Task brief =
Every line below that holds the word "PrachEntry" must be listed.
─── Record excerpts ───
/-- Of the images that give a name a meaning about a boundary, with the air times they give it, oldest first: the first whose air time comes
after that of the last one served and whose own instant, `lead` before or after the air time, is not past; else the newest (DEDUCED, log 114:
a name that two images use is served once for each). -/
def pickNamed (now lead : Instant) (last : Option Instant) (l : List (Image × Instant)) : Option Image :=
  match l.find? fun e => decide (now ≤ e.2 + lead) && last.all fun t => decide (t < e.2) with
  | some e => some e.1
  | none => l.getLast?.map fun e => e.1

/-- Images in which a carrier has a symbol of a name at an air time that the image governs, with that air time. The numerology may differ
on the two sides of a boundary. -/
def symImages (s : State) (ul : Bool) (n : SymName) : List (Image × Instant) :=
  (imageSpans s).filterMap fun e =>
    let air := airOf (ccMu e.1 ul n.carrier) n
    if ccEnabled e.1 ul n.carrier && symNamed (ccMu e.1 ul n.carrier) n && inSpan e air then some (e.1, air) else none

/-- Image that governs the symbol of a name, for a row whose instant lies `lead` after its air time and that served `last`. -/
def symImage (s : State) (ul : Bool) (n : SymName) (lead : Instant) (last : Option Instant) : Option Image :=
  pickNamed (nowU s) lead last (symImages s ul n)

/-- Images in which a carrier has a slot of a count within its frame, with its start. -/
def slotImages (s : State) (ul : Bool) (c frame slot : Nat) : List (Image × Instant) :=
  (imageSpans s).filterMap fun e =>
    let t := slotStart (ccMu e.1 ul c) (slotCountOf (ccMu e.1 ul c) frame slot)
    if ccEnabled e.1 ul c && decide (slot < slotsPerFrame (ccMu e.1 ul c)) && inSpan e t then some (e.1, t) else none

/-- Image whose class carrier names a symbol so: the one that governs its air time, else the live image. -/
def classImage (s : State) (n : SymName) : Image :=
  (((imageSpans s).find? fun e => match classCarrier e.1 with
    | some c => symNamed (ccMu e.1 false c) n && inSpan e (airOf (ccMu e.1 false c) n)
    | none => false).map fun e => e.1).getD s.cfg.live

/-- Numerology of an image's class carrier; 0 with none. -/
def classMu (im : Image) : Nat := match classCarrier im with | some c => ccMu im false c | none => 0

/-! ### Statistics records -/

/-- Read word `w` of record `r` of a `log.read` source. -/
def statGet (src r w : Nat) (s : State) : Nat :=
  tget (if src = 0x10 ∧ w = 12 then 0xFFFFFFFF else 0) s.stat ((src * 1024 + r) * 16 + w)

/-- Write a statistics word. -/
def statPut (src r w v : Nat) (s : State) : State :=
  { s with stat := tset (if src = 0x10 ∧ w = 12 then 0xFFFFFFFF else 0) s.stat ((src * 1024 + r) * 16 + w) v }

/-- Add to a saturating 32-bit statistics word. -/
def statAdd (src r w n : Nat) (s : State) : State := statPut src r w (satAdd 0xFFFFFFFF (statGet src r w s) n) s

end Sys2Proof.Machine
end

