/-- Check 20 (R266, R274), for a boundary at tick `off` of its frame and the levels the enables hold there. Unequal LOs are reported at
the tile's LO-R field with limit 0, a short turnaround at offset 0 of section 0x09 (DESIGN CHOICE, log 98). -/
def check20 (live im : Image) (off : Nat) (heldTx heldRx : Bool) : Option CheckFail :=
  if isFdd im then
    firstFail ((bothCCs im).map fun (ul, c) =>
      let edge : Int := (ccFreq im ul c).natAbs + ccBw im ul c * 500
      failIf (decide (300000000 < edge)) ⟨ccSec ul, 64 * c + 12, 0, khz edge, 300000⟩)
  else
    let le := tddEvents live
    let se := tddEvents im
    let turn :=
      if isFdd live then stagedWalk se true true
      else
        let ht := (levelAt le 32 off).getD heldTx
        let hr := (levelAt le 33 off).getD heldRx
        minTurn (if tget [] live 9 = tget [] im 9 then none else crossWalk le se off heldTx heldRx) (stagedWalk se ht hr)
    firstFail ((List.range 4).flatMap fun q =>
      let d := ((loFreq im (2 * q) : Int) - loFreq im (2 * q + 1)).natAbs
      [failIf (decide (d ≠ 0)) ⟨10, 16 + 32 * q + 8, q, (rhe d 1000000).toNat, 0⟩,
       match turn with
       | some t => failIf (decide (q = 0) && decide (t < 2212)) ⟨9, 0, 0, (rhe (t * 1000000000) 1474560000).toNat, 1500⟩
       | none => none])

/-- A PRACH entry has an occurrence in frame f. -/
def PrachEntry.occursIn (e : PrachEntry) (f : Nat) : Bool := decide (f % Nat.max 1 e.period = e.offset % Nat.max 1 e.period)

/-- Occasions that entries of one carrier define in a slot of one frame: each valid entry defines one per occurrence (R173). -/
def occasionsIn (mu : Nat) (es : List PrachEntry) (slot frame : Nat) : Nat :=
  (es.filter fun e => decide (slotAtTick mu e.start = slot) && e.occursIn frame).length

/-- Check 21: the frames in which an entry's slot may hold most are those named by the entries' own offsets. Occasions
on a carrier that is not enabled are reported by their number with limit 0 (DESIGN CHOICE, log 98). -/
def check21 (im : Image) : Option CheckFail :=
  let es := prachEntries im
  firstFail ((List.range 4).map fun c =>
    let mine := es.filter fun e => decide (e.cc = c)
    match mine with
    | [] => none
    | e :: _ =>
      if !ccEnabled im true c then some ⟨11, 2112 + 64 * e.idx + 1, c, mine.length, 0⟩
      else firstFail (mine.map fun e =>
        let frames := (mine.map fun f => f.offset).filter fun r => e.occursIn r
        let n := frames.foldl (fun a r => Nat.max a (occasionsIn (ccMu im true c) mine (slotAtTick (ccMu im true c) e.start) r)) 0
        failIf (decide (4 < n)) ⟨11, 2112 + 64 * e.idx + 2, c, n, 4⟩))

/-- Divisor a carrier requires of the quarter (check 22). -/
def quarterDiv (mu : Nat) : Nat := if mu = 0 then 4 else 2

def check22 (live im : Image) (quarter : Nat) : Option CheckFail :=
  firstFail ([false, true].flatMap fun ul => (List.range 4).flatMap fun c => [live, im].map fun v =>
    let d := quarterDiv (ccMu v ul c)
    failIf (ccEnabled v ul c && decide (quarter % d ≠ 0)) ⟨ccSec ul, 64 * c + 1, c, quarter, d⟩)

/-- Check 23. A second carrier is reported at its enable field with the number of carriers, a port mode at the mode field with limit 5, the
others at the field they name (DESIGN CHOICE, log 98). -/
def check23 (im : Image) : Option CheckFail :=
  let dir := [false, true].map fun ul =>
    match enabledCCs im ul with
    | [] => firstFail [failIf (decide (bfSource im ul ≠ 1)) ⟨5, 2 + b2n ul, b2n ul, bfSource im ul, 1⟩,
        failIf (decide (16 < bfLayers im ul)) ⟨5, b2n ul, b2n ul, bfLayers im ul, 16⟩]
    | c :: cs => firstFail [
        (match cs with | d :: _ => some ⟨ccSec ul, 64 * d, b2n ul, cs.length + 1, 1⟩ | [] => none),
        failIf (decide (100000 < ccBw im ul c)) ⟨ccSec ul, 64 * c + 4, b2n ul, ccBw im ul c, 100000⟩,
        failIf (decide (bfSource im ul ≠ 1)) ⟨5, 2 + b2n ul, b2n ul, bfSource im ul, 1⟩,
        failIf (decide (16 < bfLayers im ul)) ⟨5, b2n ul, b2n ul, bfLayers im ul, 16⟩]
  let sets := (List.range 4).map fun st =>
    let nz := (termsOf im st).filter fun t => decide (t.1 ≠ 0)
    (nz.length, decide (8 < nz.length) || nz.any fun t => decide (t.1 ≠ 1) || decide (t.2.2.1 ≠ 0) || decide (t.2.2.2 ≠ 0))
  let dpd := (List.range 64).map fun p =>
    match sets[basisSet im p]? with
    | some (n, bad) => failIf bad ⟨7, 1088 + 32 * p, p, n, 8⟩
    | none => none
  firstFail (dir ++ dpd ++
    [failIf (decide (portMode im ≠ 4 ∧ portMode im ≠ 5)) ⟨3, 0, 0, portMode im, 5⟩])

/-- Checks 2 to 21 in order, with their numbers. -/
def checks2to21 (live im : Image) (off : Nat) (heldTx heldRx : Bool) : List (Nat × Option CheckFail) :=
  [(2, check2 im), (3, check3 im), (4, check4 im), (5, check5 im), (6, check6 im), (7, check7 im), (8, check8 im),
   (9, check9 im), (10, check10 im), (11, check11 im), (12, check12 im), (13, check13 im), (14, check14 im),
   (15, check15 im), (16, check16 im), (17, check17 im), (18, check18 im), (19, check19 im),
   (20, check20 live im off heldTx heldRx), (21, check21 im)]

/-- Checks that answer BUDGET; the others answer MISMATCH. -/
def budgetChecks : List Nat := [5, 8, 10, 12, 13, 15, 18, 23]

/-- First failing check of a numbered list. -/
def firstCheck : List (Nat × Option CheckFail) → Option (Nat × CheckFail)
  | [] => none
  | (n, some f) :: _ => some (n, f)
  | (_, none) :: r => firstCheck r

/-- Boundary for timing = 1: the first quarter at or after `t` that passes check 22. -/
def earliestBoundary (live im : Image) (t : Instant) : Boundary :=
  let needs := [live, im].flatMap fun v => (bothCCs v).map fun (ul, c) => quarterDiv (ccMu v ul c)
  let d : Nat := needs.foldl Nat.max 1 * quarterU
  boundaryAt (ceilDiv t d * d)

end Sys2Proof.Machine
end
───
Exercise result =
def PrachEntry.occursIn (e : PrachEntry) (f : Nat) : Bool := decide (f % Nat.max 1 e.period = e.offset % Nat.max 1 e.period)
def occasionsIn (mu : Nat) (es : List PrachEntry) (slot frame : Nat) : Nat :=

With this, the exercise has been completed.